Project

General

Profile

action #93050

Proposal: Use openqaworker11 and openqaworker12 as normal workers and only pull out from production when necessary

Added by okurz 5 months ago. Updated 4 months ago.

Status:
Resolved
Priority:
Low
Assignee:
Target version:
Start date:
2021-05-24
Due date:
% Done:

0%

Estimated time:

Description

Motivation

openqaworker11 and openqaworker12 are rarely used. We could make use of the additional capacity within our production infrastructure but easily take the machines out of production as we now have a good process to do so and automatically retrigger and reassign any openQA jobs when we switch them off or take them out of production

Acceptance criteria

  • AC1: Our wiki explains how to use the machines as "staging" workers for development or testing and how to bring them back into production
  • AC2: The machines are actively used in the production setup if not manually disabled

Suggestions

  • DONE: Ask the team -> no objections (after updating ACs)
  • Update salt pillar config accordingly
  • Apply full salt state and check for success
  • Crosscheck monitoring results
  • Teach the team how to use the machines as "staging" workers for development or testing

Related issues

Copied to openQA Infrastructure - action #94765: Bring openqaworker12 into production (w/o multi-machine test support) size:MWorkable

History

#1 Updated by okurz 5 months ago

  • Status changed from Workable to In Progress
  • Assignee set to okurz

#2 Updated by kraih 5 months ago

If we do this, it should also be documented somewhere how to remove the machines from production into a staging setup, and how to return them when done with testing. Not just because i will definitely forget how to do it, but also for new team members.
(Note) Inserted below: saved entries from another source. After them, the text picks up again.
-- ==== Sys2Proof/Machine/MediaOps.lean ====
section
/-! DEFINITION. Blocks, bands, the packing of frames into rows, the map's hold on frames, and reads of the
media (R11, R171 to R191, R221 to R250). -/

namespace Sys2Proof.Machine

/-- Advance a counter kept in units of `per` by `n` of the smaller unit. The remainder stands beyond the control space
under the counter's address. -/
def State.bumpPart (s : State) (pg : Nat) (f : Field) (k n per : Nat) : State :=
  let key := 2 ^ 26 + pg * 4096 + f.off + 4 * k
  let t := KV.getD 0 s.ctl.regs key + n
  let s := s.modCtl fun c => { c with regs := KV.put c.regs key (t % per) }
  if t / per = 0 then s else s.bumpBy pg f k (t / per)

/-! ## Blocks (R191, R221, R234) -/

/-- A block as manufactured, by its place in the die: system reserve, SLC pool, spares, QLC. -/
def blockDefault (loc : Nat) : Block :=
  let n := loc % 8192
  { wear := 0
    state := if n < 8 then .system else if n < 663 then .free else if n < 827 then .spare else .free
    slc := 8 ≤ n && n < 663, margin := 127, refresh := false, progH := 0, patrolD := 0, interval := 0, reads := 0,
    firstRefresh := 0, patrolled := false }
def State.dieUp (s : State) (die : Nat) : Bool := ! s.fence.dies.contains die && ! s.fence.lanes.contains (die / 16) && ! s.fence.quads.contains (die / 256)
def State.blockRec (s : State) (loc : Nat) : Block := KV.getD (blockDefault loc) s.media.blocks loc
def State.modBlock (s : State) (loc : Nat) (f : Block → Block) : State :=
  s.modMedia fun m => { m with blocks := KV.modify (blockDefault loc) m.blocks loc f }
/-- The recorded state; blocks of a fenced die or lane are in STATE 7. -/
def State.blockState (s : State) (loc : Nat) : BlockState :=
  if s.dieUp (loc / 8192) then (s.blockRec loc).state else .fenced

/-- Free of a mode, or in the spare pool. -/
def Block.isKind (b : Block) (spare slc : Bool) : Bool :=
  if spare then b.state = .spare else b.state = .free && b.slc = slc
/-- The first place in a die, and how many, of the blocks manufactured so. -/
def kindRange (spare slc : Bool) : Nat × Nat := if spare then (663, 164) else if slc then (8, 655) else (827, 7365)

/-- Listed blocks of a die. -/
def State.dieBlocks (s : State) (die : Nat) : KV Block :=
  s.media.blocks.filter fun e => e.1 / 8192 = die
/-- Blocks of a kind on a die in service. -/
def State.dieCount (s : State) (die : Nat) (spare slc : Bool) : Nat :=
  if ! s.dieUp die then 0
  else
    let l := s.dieBlocks die
    (kindRange spare slc).2 + (l.filter fun e => e.2.isKind spare slc).length
      - (l.filter fun e => (blockDefault e.1).isKind spare slc).length
def dieList (lane : Nat) : List Nat := (List.range 16).map (16 * lane + ·)
def State.laneCount (s : State) (lane : Nat) (spare slc : Bool) : Nat :=
  (dieList lane).foldl (fun n d => n + s.dieCount d spare slc) 0

/-- The least of a list of (wear, location) pairs. -/
def leastWear : List (Nat × Nat) → Option Nat
  | [] => none
  | x :: xs => some (xs.foldl (fun a b => if b.1 < a.1 ∨ (b.1 = a.1 ∧ b.2 < a.2) then b else a) x).2

/-- The candidates of a die: its lowest untouched block, and the listed ones. -/
def State.dieCands (s : State) (die : Nat) (spare slc : Bool) : List (Nat × Nat) :=
  if ! s.dieUp die then []
  else
    let (a, n) := kindRange spare slc
    let l := s.dieBlocks die
    let g := firstGap (die * 8192 + a) ((l.filter fun e => die * 8192 + a ≤ e.1).map Prod.fst)
    (if g < die * 8192 + a + n then [(0, g)] else []) ++ (l.filter fun e => e.2.isKind spare slc).map fun e => (e.2.wear, e.1)

/-- SLC blocks of a die in the pool, and the floor of each die (R184). -/
def State.poolPerDie (s : State) : Nat := 8192 * s.cfg Pg.MEDIA Fd.MEDIA_SLC_CTRL_POOL_PCT / 100
def State.floorPerDie (s : State) : Nat := cdiv (2 * s.poolPerDie) 100
/-- What a stream must leave free on a die: S5 and the flush take the floor as well. -/
def State.dieReserve (s : State) (stream : Nat) (slc : Bool) : Nat :=
  if slc ∧ stream ≠ 5 ∧ ! s.inHoldup then s.floorPerDie else 0
/-- Free blocks of a mode that a stream can take on a lane. -/
def State.laneFree (s : State) (lane stream : Nat) (slc : Bool) : Nat :=
  if s.fence.lanes.contains lane then 0
  else (dieList lane).foldl (fun n d => n + (s.dieCount d false slc - s.dieReserve stream slc)) 0
/-- The free block that a lane gives: lowest wear, then lowest die, plane and block. -/
def State.lanePick (s : State) (lane stream : Nat) (slc : Bool) : Option Nat :=
  leastWear ((dieList lane).flatMap fun d =>
    if s.dieReserve stream slc < s.dieCount d false slc then s.dieCands d false slc else [])

def State.slcFree (s : State) : Nat := (List.range 64).foldl (fun n l => n + s.laneCount l false true) 0
def State.qlcFree (s : State) : Nat := (List.range 64).foldl (fun n l => n + s.laneCount l false false) 0
def State.spareBlocks (s : State) : Nat := (List.range 64).foldl (fun n l => n + s.laneCount l true false) 0
/-- Free SLC blocks as a percentage of the pool. -/
def State.slcFreePct (s : State) : Nat := 100 * s.slcFree / (max 1 (1024 * s.poolPerDie))
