-- ==== Sys2Proof/Machine/CmdOps.lean ====
section
/-! DEFINITION. The command path: admission, write data, arbitration, cutting and resets (R111, R114, R116 to R118,
R121, R124 to R127, R131 to R137, R143, R155 to R157). -/

namespace Sys2Proof.Machine

/-! ## Checks at admission (R113, R121, R122, R137, R190, R245, R364) -/

/-- What a command that programs data meets in PRESERVE and without space. -/
def State.spaceCheck (s : State) : Except Status Unit :=
  if s.mode.mode = .preserve then .error St.writeProtected
  else if s.media.capExceeded then .error St.capExceeded else .ok ()

/-- A Key Value command's namespace and key. -/
def State.kvCheck (s : State) (ctrl nsid : Nat) (key : List Byte) : Except Status Unit :=
  match s.attachedNs ctrl nsid with
  | .error e => .error e
  | .ok (_, n) =>
    if ! n.kv then .error St.invalidOpcode
    else if key.length = 0 ∨ 16 < key.length then .error St.badKeySize else .ok ()

/-- The ranges of a command all lie in a namespace of `nsze` sectors. -/
def rangesIn (nsze : Nat) (l : List (Nat × Nat)) : Bool := l.all fun e => decide (e.1 + e.2 ≤ nsze)

/-- The checks of an I/O command at its admission: a status, or the bytes of data it expects from the host. -/
def State.precheck (s : State) (inst ctrl : Nat) (op : Instr) : Except Status Nat :=
  let nvm := fun (r : NvmRange) most => s.nvmRange ctrl r.nsid r.slba r.nlb most
  match op with
  | .read _ r _ _ prp sgl => do
    if prp then throw St.invalidField
    let (_, n) ← nvm r 512
    if sgl < r.nlb * n.hostSector r.pi then throw St.sglLength
    pure 0
  | .write _ r _ _ fdp prp _ => do
    if prp then throw St.invalidField
    let (_, n) ← nvm r 512
    if fdp.any fun h => n.ruhs.length ≤ h then throw St.badHandle
    s.spaceCheck
    pure (r.nlb * n.hostSector r.pi)
  | .flush _ nsid => do
    if nsid = 0xFFFFFFFF then pure 0
    else
      let _ ← s.attachedNs ctrl nsid
      pure 0
  | .writeUncorrectable _ r => do
    let _ ← nvm r 256
    pure 0
  | .compare _ r _ prp _ => do
    if prp then throw St.invalidField
    let (_, n) ← nvm r 256
    pure (r.nlb * n.hostSector r.pi)
  | .writeZeroes _ r dealloc => do
    let _ ← nvm r 65536
    if ! dealloc then s.spaceCheck
    pure 0
  | .datasetManagement _ nsid _ ranges => do
    let (_, n) ← s.attachedNs ctrl nsid
    if n.kv then throw St.invalidOpcode
    if ranges = [] ∨ 256 < ranges.length then throw St.invalidField
    if ! rangesIn n.nsze ranges then throw St.lbaRange
    pure 0
  | .verify _ r _ => do
    let _ ← nvm r 65536
    pure 0
  | .copy _ nsid format src dst => do
    let (_, n) ← s.attachedNs ctrl nsid
    if n.kv then throw St.invalidOpcode
    if 1 < format ∨ src = [] ∨ 128 < src.length ∨ src.any fun e => e.2 = 0 then throw St.invalidField
    if ! rangesIn n.nsze src ∨ n.nsze < dst + src.foldl (fun a e => a + e.2) 0 then throw St.lbaRange
    s.spaceCheck
    pure 0
  | .ioManagementReceive _ nsid => do
    let (_, n) ← s.attachedNs ctrl nsid
    if n.kv then throw St.invalidOpcode
    pure 0
  | .ioManagementSend _ nsid handles => do
    let (_, n) ← s.attachedNs ctrl nsid
    if n.kv then throw St.invalidOpcode
    if handles.any fun h => n.ruhs.length ≤ h then throw St.badHandle
    pure 0
  | .store _ nsid key _ _ declared _ => do
    s.kvCheck ctrl nsid key
    if 2 ^ 20 < declared then throw St.badValueSize
    s.spaceCheck
    pure declared
  | .retrieve _ nsid key _ => do
    s.kvCheck ctrl nsid key
    pure 0
  | .delete _ nsid key => do
    s.kvCheck ctrl nsid key
    pure 0
  | .exist _ nsid key => do
    s.kvCheck ctrl nsid key
    pure 0
  | .list _ nsid key _ => do
    let (_, n) ← s.attachedNs ctrl nsid
    if ! n.kv then throw St.invalidOpcode
    if 16 < key.length then throw St.badKeySize
    pure 0
  | .loadProgram _ _ declared _ => pure declared
  | .memoryRead _ rsid off len =>
    if 2 ^ 21 < len ∨ ! s.mrsHas inst rsid.toNat off len then throw St.invalidField else pure 0
  | .memoryWrite _ rsid off declared _ =>
    if 2 ^ 21 < declared ∨ ! s.mrsHas inst rsid.toNat off declared then throw St.invalidField else pure declared
  | .memoryFill _ rsid off len _ => if ! s.mrsHas inst rsid.toNat off len then throw St.invalidField else pure 0
  | .memoryCopy _ rsid off r to_ => do
    if ! s.mrsHas inst rsid.toNat off (4096 * r.nlb) then throw St.invalidField
    let _ ← nvm r 512
    if to_ then s.spaceCheck
    pure 0
  | _ => pure 0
#3 Updated by kraih 5 months ago

Maybe worth mentioning that the staging machines tend to be left with unstable test packages installed. Dealing with that will also need a process.

#4 Updated by okurz 5 months ago

  • Description updated (diff)

kraih wrote:

If we do this, it should also be documented somewhere how to remove the machines from production into a staging setup, and how to return them when done with testing. Not just because i will definitely forget how to do it, but also for new team members.

absolutely. Thanks. I extended AC1 to cover "how to bring them back"

kraih wrote:

Maybe worth mentioning that the staging machines tend to be left with unstable test packages installed. Dealing with that will also need a process.

good point. Our production setup with salt should ensure that the setup should be updated an cleaned. I can think of a simple extension of our salt rules to make sure packages are from official repos. I don't think anyone needs to have outdated and unstable test packages for testing purposes as a base line, right?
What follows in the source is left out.